Your goal → With the material below, print exactly the lines between the line holding "(s.dataBus, t.dataBus, t.readLocation" and the line holding "def overdue : State", inclusive. Add nothing else.

Provided material →
BEGIN

-- ==== Sys2Proof/Tests/Slice0.lean ====
section
/-! SUPPORT. Tests with results from the manual's own tables and worked examples (each names its section), the smoke tests
of WellFormed and Decode, and for every statement with hypotheses a witness that meets them, clause by clause. -/

namespace Sys2Proof.Tests

open Sys2Proof.Machine

/-! ### Small states -/

/-- The next state of a command. -/
def after (c : Instr) (s : State) : State :=
  match exec c s with
  | .next t => t
  | .fault _ => s
  | .refused _ => s

/-- The commands in order. -/
def afterAll (l : List Instr) (s : State) : State := l.foldl (fun s c => after c s) s

/-- A branch in a state, all else at its default. -/
def rec (st : BranchState) : BranchRec := { BranchRec.default with state := st }

/-- Reset, with the record of one branch replaced. -/
def one (b : Branch) (r : BranchRec) : State := State.reset.setBr b r

/-- The state with ARG0 and ARG1. -/
def args (s : State) (a0 a1 : Byte) : State := { s with window.arg0 := a0, window.arg1 := a1 }

/-- A busy part: branch 1 ON after a reclose, 2 in INRUSH, 3 QUEUED and in flight, 4 DEAD, 5 LOCKOUT, 6 SHED; one record
in the log; branch 4 has tripped; a signature over branches 2 to 4 runs. -/
def busy : State :=
  { State.reset with
    branches := #v[
      { rec .on with profile.budget := 2, attempts := 1, settle := some 5, pgLevel := true },
      { rec .inrush with blanking := some 3, rise := some 5 },
      { rec .queued with profile.priority := 3 },
      { rec .dead with profile.budget := 2, attempts := 1, dead := some 9, lastCause := some .sc },
      { rec .lockout with lastCause := some .oc },
      rec .shed, rec .off, rec .off]
    pins.pg := #v[true, false, false, false, false, false, false, false]
    arbiter.queue := [2]
    arbiter.inrushCount := 1
    load := { LoadManager.default with mode := .restoring, stack := [5], inFlight := some 2 }
    log.records := [{ seq := 255, kind := .trip, branch := some 3, cause := some (.trip .sc), detail := 1,
                      phase := some .on, time := 7, gap := none }]
    digest := { trips := #v[false, false, false, true, false, false, false, false], first := some 3 }
    sig := { state := .running, first := 1, last := 3, progress := some 2, crc := 7, timer := some 1 } }

/-! ### WellFormed: an ill-formed term for each check -/

theorem test_wellFormed_refuses_close_as_unknown : (Instr.unknownCommand 0x01).wellFormed = false := by decide
theorem test_wellFormed_takes_unknown_code : (Instr.unknownCommand 0x07).wellFormed = true := by decide
theorem test_wellFormed_refuses_prescale_as_register : (Instr.registerWrite 0x10 8).wellFormed = false := by decide
theorem test_wellFormed_takes_arg0_write : (Instr.registerWrite 0x01 8).wellFormed = true := by decide

/-! ### Decode: the locations of section 11.2 and the strobes of section 11.1 -/

theorem test_decode_no_table_bits : decodeTableWord 8 0x01 = none := rfl
theorem test_withFetchWord_unchanged : State.reset.withFetchWord 8 0x01 = State.reset := rfl
theorem test_write_01_to_cmd_is_close : accessCommand (.write 0x00 0x01) = some .close := by decide
theorem test_write_00_to_cmd_is_unknown : accessCommand (.write 0x00 0x00) = some (.unknownCommand 0) := by decide
theorem test_write_0B_is_settle : accessCommand (.write 0x0B 9) = some (.profileWrite .settle 9) := by decide
theorem test_write_0C_is_register : accessCommand (.write 0x0C 9) = some (.registerWrite 0x0C 9) := by decide
theorem test_read_20_is_logdata : accessCommand (.read 0x20) = some .logdataRead := by decide
theorem test_read_1F_has_no_row : accessCommand (.read 0x1F) = none := by decide

/-- A read strobe while WR# is asserted is not a read (R157). -/
theorem test_strobe_read_ignored_under_write :
    BusPins.accessTaken ⟨true, false, true, 0x29, 0⟩ ⟨true, true, true, 0x29, 0⟩ = none := by decide

/-- The next state of a change of the bus lines. -/
def afterLines (l : List BusPins) (s : State) : State :=
  l.foldl (fun s b => match s.takeBusChange b with | .next t => t | .fault _ => s | .refused _ => s) s

/-- A read of BSTATE of a branch in ON with one reclose used puts 13h on D7-D0; a change of A5-A0 and an OPEN taken
while RD# stays asserted leave it there, and the release of RD# takes it away (R157). -/
theorem test_read_data_held :
    (let s := afterLines [⟨true, false, false, 0x0C, 0⟩, ⟨true, true, false, 0x0C, 0⟩] { busy with window.arg0 := 1 }
     let t := after .openBranch (afterLines [⟨true, true, false, 0x0D, 0⟩] s)
     let u := afterLines [⟨true, false, false, 0x0D, 0⟩] t
     (s.dataBus, t.dataBus, t.readLocation 0x0C, u.dataBus)) = (some 0x13, some 0x13, 0x00, none) := by decide

/-- An assertion of WR# ends the drive of an earlier read, and its release writes D7-D0 (R158). -/
theorem test_write_over_read :
    (let s := afterLines [⟨true, true, false, 0x01, 0⟩, ⟨true, true, true, 0x01, 0x55⟩] State.reset
     (s.dataBus, s.window.arg0, (afterLines [⟨true, true, false, 0x01, 0x55⟩] s).window.arg0)) = (none, 0, 0x55) := by
  decide

/-- A grant is due and has seen as many tick ends as log 4 allows: it is taken at once (R79). -/
def overdue : State := { one 0 (rec .queued) with arbiter.queue := [0], grantWait := 2 }

theorem test_overdue_grant_is_taken : step overdue = .next { overdue with pending := [.grant], free := 1, grantWait := 0 } :=
  rfl

/-! ### The worked examples of the manual -/

/-- Section 1.4, the counter across a carry: MSLO at 01FFh returns FFh and holds 01h, which MSHI still returns after the
boundary; the next MSLO returns 00h and holds 02h. -/
theorem test_mslo_across_a_carry :
    (let s := afterAll [.msloRead] { State.reset with time.ms := 0x01FF }
     let t := afterAll [.millisecondBoundary] s
     let u := afterAll [.msloRead] t
     (s.window.dataOut, t.readLocation 0x2A, u.window.dataOut, u.readLocation 0x2A))
      = (0xFF, 0x01, 0x00, 0x02) := by decide

/-- Section 1.4: the counter wraps from 65535 (R2). -/
theorem test_millisecond_wraps :
    (after .millisecondBoundary { State.reset with time.ms := 0xFFFF, time.subMs := 999 }).time.ms = 0 := by decide

/-- Section 2.8, steps 1 to 6: LOCKED while DEAD, OPEN to OFF with the cause kept, RANGE, OK, CLOSE between 1 and 6. -/
def takenOut : State :=
  { (((one 0 { rec .queued with profile.priority := 0 }).setBr 5 { rec .queued with profile.priority := 3 }).setBr 3
      { rec .dead with
        profile.priority := 2, profile.budget := 2, attempts := 1, lastCause := some .oc, dead := some 1000000 }) with
    arbiter.queue := [0, 5], window.bptr := 3, window.arg0 := 4 }
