-- ==== Sys2Proof/Decode.lean ====
section
/-! DEFINITION. Commands spelled by table words: spec/opcode_table.json gives no row any bits, so there are none. -/

namespace Sys2Proof

/-- The command that the low `nbits` bits `w` spell. No row of the table has fields, so every word is refused. -/
def decodeTableWord (nbits w : Nat) : Option Instr :=
  match nbits, w with
  | _, _ => none

end Sys2Proof
end

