-- ==== Sys2Proof/Machine/Regs.lean ====
section
/-! DEFINITION. The register map (R473-R477): every register of R474 with its address, its instances and its fields, and one name
per field. The field tables are those of the rules named beside each register. -/

namespace Sys2Proof.Machine

/-- The types of R476. -/
inductive FType where
  /-- stored by a write -/
  | rw
  /-- written by hardware only -/
  | ro
  /-- a 1 clears -/
  | w1c
  /-- acts, stores nothing -/
  | wo
  /-- RW kept through a warm start -/
  | rws
  /-- RW until locked -/
  | rwl
deriving DecidableEq, Repr

/-- A field of one register instance: byte address, lowest bit, width, and whether it lies in the AON domain (R474, R477). -/
structure Fld where
  addr  : Nat
  lo    : Nat
  width : Nat
  aon   : Bool
deriving DecidableEq, Repr

/-- A field of a row of the map. -/
structure FieldRow where
  lo    : Nat
  width : Nat
  ty    : FType
  aon   : Bool
deriving DecidableEq, Repr

/-- A row of the map: `n1` instances `s1` bytes apart, each of `n2` instances `s2` bytes apart. -/
structure RegRow where
  name   : String
  base   : Nat
  n1     : Nat
  s1     : Nat
  n2     : Nat
  s2     : Nat
  fields : List FieldRow
deriving DecidableEq, Repr

/-- The build parameters of R465. -/
structure Build where
  gates      : Nat
  hinges     : Nat
  tagsLog2   : Nat
  walkers    : Nat
  msps       : Nat
  mspIl      : Nat
  ssps       : Nat
  sspLat     : Nat
  rxbufKib   : Nat
  hingeRxbufKib : Nat
  landKib    : Nat
  stagingLog2 : Nat
  holdLog2   : Nat
  boltStageKib : Nat
  boltLandKib  : Nat
  pintleSlots  : Nat
  scanChains   : Nat
deriving DecidableEq, Repr

/-- The build's parameters lie in the ranges of R465. -/
def Build.legal (b : Build) : Bool :=
  let within (x lo hi step : Nat) : Bool := decide (lo ≤ x) && decide (x ≤ hi) && x % step == 0
  within b.gates 2 8 1 && (b.hinges == 0 || b.hinges == 2) && within b.tagsLog2 15 18 1 && within b.walkers 4 32 4
    && (b.msps == 4 || b.msps == 8 || b.msps == 16) && within b.mspIl 9 16 1 && within b.ssps 0 4 1
    && (if b.ssps = 0 then b.sspLat == 0 else within b.sspLat 4 64 1) && within b.rxbufKib 512 4096 64 && within b.hingeRxbufKib 512 4096 64
    && within b.landKib 10240 16384 1024 && within b.stagingLog2 8 12 1 && within b.holdLog2 6 8 1 && within b.boltStageKib 256 4096 64
    && within b.boltLandKib 256 4096 64 && within b.pintleSlots 1024 8192 1024 && within b.scanChains 1 256 1

/-- The maximum configuration of R465; SCAN_CHAINS is the integrator's own, 1 here (log entry 4). -/
def Build.max : Build where
  gates := 8
  hinges := 2
  tagsLog2 := 18
  walkers := 32
  msps := 16
  mspIl := 12
  ssps := 4
  sspLat := 24
  rxbufKib := 2048
  hingeRxbufKib := 2048
  landKib := 16384
  stagingLog2 := 12
  holdLog2 := 8
  boltStageKib := 4096
  boltLandKib := 4096
  pintleSlots := 8192
  scanChains := 1

/-! ## Field names -/

namespace R
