-- ==== Sys2Proof/Machine/Ranges.lean ====
section
/-! DEFINITION. The ranges a descriptor enters in its queue's tracker (R44, R45, R51). -/

namespace Sys2Proof.Machine

/-- Two ranges of one space overlap, one of them a write (R45). -/
def Range.conflicts (a b : Range) : Bool := a.win == b.win && (a.w || b.w) && decide (a.lo ≤ b.hi ∧ b.lo ≤ a.hi)

/-- A local range [va, va + len), and a remote one in a pointer's window. -/
def localRange (va : Int) (last : Int) (w : Bool) : Range := ⟨0, none, va, last, w⟩
def remoteRange (p : Nat) (lo hi : Int) (w : Bool) : Range := ⟨0, some (ptrNode p, ptrWindow p), lo, hi, w⟩

/-- Ranges of a transfer: its bytes at a base with its strides (R44), in the window of a pointer or locally. -/
def spanLocal (d : BitVec 1024) (base : Nat) (st : Nat → Int) (w : Bool) : Range :=
  let (lo, hi) := touched d base st
  localRange lo hi w
def spanRemote (d : BitVec 1024) (p : Nat) (st : Nat → Int) (w : Bool) : Range :=
  let (lo, hi) := touched d (ptrOffset p) st
  remoteRange p lo hi w

/-- Ranges of PUT (R51, R218). -/
def putRanges (d : BitVec 1024) : List Range :=
  if dNyesh d then
    let n : Int := dLength d
    let o : Int := ptrOffset (dDstPtr d)
    [localRange (dSrc d) ((dSrc d : Int) + n - 1) false,
      remoteRange (dDstPtr d) o (if dExpand d then 2 ^ 48 - 1 else o + n - 1) true]
  else [spanLocal d (dSrc d) (dSStride d) false, spanRemote d (dDstPtr d) (dDStride d) true]

/-- Ranges of GET and COPY. -/
def getRanges (d : BitVec 1024) : List Range :=
  [spanRemote d (dSrcPtr d) (dSStride d) false, spanLocal d (dDst d) (dDStride d) true]
def copyRanges (d : BitVec 1024) : List Range :=
  [spanRemote d (dSrcPtr d) (dSStride d) false, spanRemote d (dDstPtr d) (dDStride d) true]

/-- Range of an ATOMIC's target. -/
def atomicRanges (d : BitVec 1024) : List Range :=
  let o : Int := ptrOffset (dSrcPtr d)
  [remoteRange (dSrcPtr d) o (o + atypeBytes (dAtype d) - 1) true]

/-- The source is the scratchpad (R262). -/
def dScratch (d : BitVec 1024) : Bool := bit (dSrc d) 63

/-- Where a BOLT_PUT's source bytes start: a virtual address, or a byte offset in a scratchpad. -/
def boltBase (d : BitVec 1024) : Nat := if dScratch d then dSrc d % 2 ^ 40 else dSrc d

/-- Ranges of a BOLT_PUT (R51, R262). -/
def boltRanges (d : BitVec 1024) : List Range :=
  (if dScratch d then [] else [spanLocal d (dSrc d) (dSStride d) false]) ++ [spanRemote d (dDstPtr d) (dDStride d) true]

/-- Elements of a region of `bytes` bytes in a format, if that is a whole number (R162, R182). -/
def elementsOf (fmt bytes : Nat) : Option Nat :=
  let per := if isMxFmt fmt then 4 * mxBits fmt + 1 else 32 * fmtSize fmt
  if bytes * 32 % per = 0 then some (bytes * 32 / per) else none

/-- Ranges of RS and AG (R51, R223). -/
def colRanges (n : Nat) (d : BitVec 1024) : List Range :=
  let rs := dOpcode d == 0x10
  let e := (elementsOf (dInFmt d) (dBytes d)).getD 0
  let src := if dSparse d then 528 * (e / 256) else dBytes d
  let els := if rs then e / n else n * e
  let dst := if dSparse d ∧ ¬ dColExpand d then els / 256 * dTileCap d else els * fmtSize (dOutFmt d)
  let span (a l : Nat) (w : Bool) : List Range := if l = 0 then [] else [localRange a ((a : Int) + l - 1) w]
  span (dSrc d) src false ++ (if dSrc2 d = 0 then [] else span (dSrc2 d) (dBytes d) false)
    ++ (if dMask d = 0 then [] else span (dMask d) ((els + 7) / 8) false) ++ span (dColDst d) dst true

/-- Ranges of COUNTX and PINTLE (R51, R239). -/
def countRanges (n : Nat) (d : BitVec 1024) : List Range :=
  [localRange (dSrc d) ((dSrc d : Int) + 8 * n - 1) false, localRange (dColDst d) ((dColDst d : Int) + 8 * n - 1) true]
def pintleRanges (d : BitVec 1024) : List Range :=
  if dPop d = 0 then [] else [localRange (dSrc d) ((dSrc d : Int) + 8 * dLanes d - 1) false, localRange (dColDst d) ((dColDst d : Int) + 8 * dLanes d - 1) true]

/-- Range of a TABLE_LOAD's image (R51); a retire reads nothing. -/
def tableRanges (d : BitVec 1024) : List Range :=
  if dTblLength d = 0 then [] else [localRange (dSrc d) ((dSrc d : Int) + dTblLength d - 1) false]

/-- The ranges a descriptor of a group of `n` members enters when it issues (R51); a transfer of LENGTH 0 enters none (R52). -/
def descRanges (n : Nat) (d : BitVec 1024) : List Range :=
  let op := dOpcode d
  if (op ≤ 3 ∨ op = 5 ∨ op = 0x20) ∧ dLength d = 0 then []
  else if op = 0x01 ∨ op = 0x05 then putRanges d
  else if op = 0x02 then getRanges d
  else if op = 0x03 then copyRanges d
  else if op = 0x04 then atomicRanges d
  else if op = 0x10 ∨ op = 0x11 then colRanges n d
  else if op = 0x12 then countRanges n d
  else if op = 0x13 then pintleRanges d
  else if op = 0x20 then boltRanges d
  else if op = 0x30 then tableRanges d
  else []

end Sys2Proof.Machine
end

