/-- QUEUE_DISABLE (R33). -/
def execQueueDisable (q : QueueId) (data : Word) : State → Host.Outcome State Fault Refusal := coreCmd (queueDisable q data)

/-- A doorbell write of SQ_TAIL (R38, R39). -/
def doorbellSqTail (q : QueueId) (data : Word) (strb : BitVec 4) (s : State) : State :=
  let st := s.qState q.val
  let v := data.toNat
  if ¬ s.running ∨ strb ≠ 15 ∨ st = 0 then s
  else if st = 3 then s.wr (R.QUEUE_SQ_TAIL_COUNT q.val) v
  else if subMod 32 v (s.rd (R.QUEUE_SQ_HEAD_COUNT q.val)) > 2 ^ s.rd (R.QUEUE_SQ_SIZE_LOG2 q.val) then
    s.stopQueue q.val (R.QUEUE_STATUS_DB_OVF q.val)
  else (s.wr (R.QUEUE_SQ_TAIL_COUNT q.val) v).post (.fetch q.val)

/-- DOORBELL_SQ_TAIL (R39). -/
def execDoorbellSqTail (q : QueueId) (data : Word) (strb : BitVec 4) : State → Host.Outcome State Fault Refusal :=
  portCmd (doorbellSqTail q data strb)

/-- A doorbell write of CQ_HEAD (R38, R39). -/
def doorbellCqHead (q : QueueId) (data : Word) (strb : BitVec 4) (s : State) : State :=
  let st := s.qState q.val
  let v := data.toNat
  if ¬ s.running ∨ strb ≠ 15 ∨ st = 0 then s
  else if subMod 32 (s.rd (R.QUEUE_CQ_TAIL_COUNT q.val)) v > 2 ^ s.rd (R.QUEUE_CQ_SIZE_LOG2 q.val) then
    if st = 3 then s.wr (R.QUEUE_STATUS_DB_OVF q.val) 1 else s.stopQueue q.val (R.QUEUE_STATUS_DB_OVF q.val)
  else (((s.wr (R.QUEUE_CQ_HEAD_COUNT q.val) v).post (.head q.val)).post (.record q.val)).post .events

/-- DOORBELL_CQ_HEAD (R39). -/
def execDoorbellCqHead (q : QueueId) (data : Word) (strb : BitVec 4) : State → Host.Outcome State Fault Refusal :=
  portCmd (doorbellCqHead q data strb)

/-- What a doorbell read returns (R38, R457): an aligned 32-bit read of a served offset its register, every other read zero; zero too
where the ports stand idle (R368, R374). The aperture's read data are a level of the port, so no command carries them (log entry 5). -/
def State.doorbellRead (s : State) (addr : Nat) (strb : BitVec 4) : Nat :=
  let q := addr / 0x1000
  let off := addr % 0x1000
  if s.idle ∨ strb ≠ 15 ∨ addr % 4 ≠ 0 ∨ 4096 ≤ q then 0
  else if off = 0x000 then s.rd (R.QUEUE_SQ_TAIL_COUNT q)
  else if off = 0x004 then s.rd (R.QUEUE_SQ_HEAD_COUNT q)
  else if off = 0x008 then s.rd (R.QUEUE_CQ_HEAD_COUNT q)
  else if off = 0x00C then s.rd (R.QUEUE_CQ_TAIL_COUNT q)
  else if off = 0x014 then (s.word false (R.QUEUE_STATUS_STATE q).addr).toNat
  else 0

/-- A RESUME (R33, R34, R38, R39): clears ERR and WAIT_TO; a STOPPED queue without cause runs on. -/
def resume (q : QueueId) (data : Word) (strb : BitVec 4) (s : State) : State :=
  let st := s.qState q.val
  if ¬ s.running ∨ strb ≠ 15 ∨ bits data.toNat 0 1 = 0 ∨ st = 0 ∨ st = 3 then s
  else
    let s := (s.wr (R.QUEUE_STATUS_ERR q.val) 0).wr (R.QUEUE_STATUS_WAIT_TO q.val) 0
    if st = 2 ∧ ¬ s.on (R.QUEUE_STATUS_DB_OVF q.val) ∧ ¬ s.on (R.QUEUE_STATUS_RING_FAULT q.val) then
      ((s.wr (R.QUEUE_STATUS_STATE q.val) 1).post (.fetch q.val)).post (.head q.val)
    else s

/-- RESUME (R34). -/
def execResume (q : QueueId) (data : Word) (strb : BitVec 4) : State → Host.Outcome State Fault Refusal := portCmd (resume q data strb)

/-! ## FENCE, WAIT, NOP, NOT_BEFORE -/

/-- NOP completes at issue (R51). -/
def issueNop (q : QueueId) (s : State) : State :=
  s.issueWith q.val 0x3F (fun _ => []) (fun _ => []) (fun s id _ => s.endOp id 0 0 0 0)

/-- NOP (R51). -/
def execNop (q : QueueId) : State → Host.Outcome State Fault Refusal := coreCmd (issueNop q)

/-- The unfinished write operations of a queue, in issue order (R96). -/
def State.writesOf (s : State) (q : Nat) : List (Nat × Op) :=
  s.core.rq.ops.filter (fun p => p.2.queue == q && isWriteOp (dOpcode p.2.desc))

END

Exercise response →
     (s.dataBus, t.dataBus, t.readLocation 0x0C, u.dataBus)) = (some 0x13, some 0x13, 0x00, none) := by decide

/-- An assertion of WR# ends the drive of an earlier read, and its release writes D7-D0 (R158). -/
theorem test_write_over_read :
    (let s := afterLines [⟨true, true, false, 0x01, 0⟩, ⟨true, true, true, 0x01, 0x55⟩] State.reset
     (s.dataBus, s.window.arg0, (afterLines [⟨true, true, false, 0x01, 0x55⟩] s).window.arg0)) = (none, 0, 0x55) := by
  decide

/-- A grant is due and has seen as many tick ends as log 4 allows: it is taken at once (R79). -/
def overdue : State := { one 0 (rec .queued) with arbiter.queue := [0], grantWait := 2 }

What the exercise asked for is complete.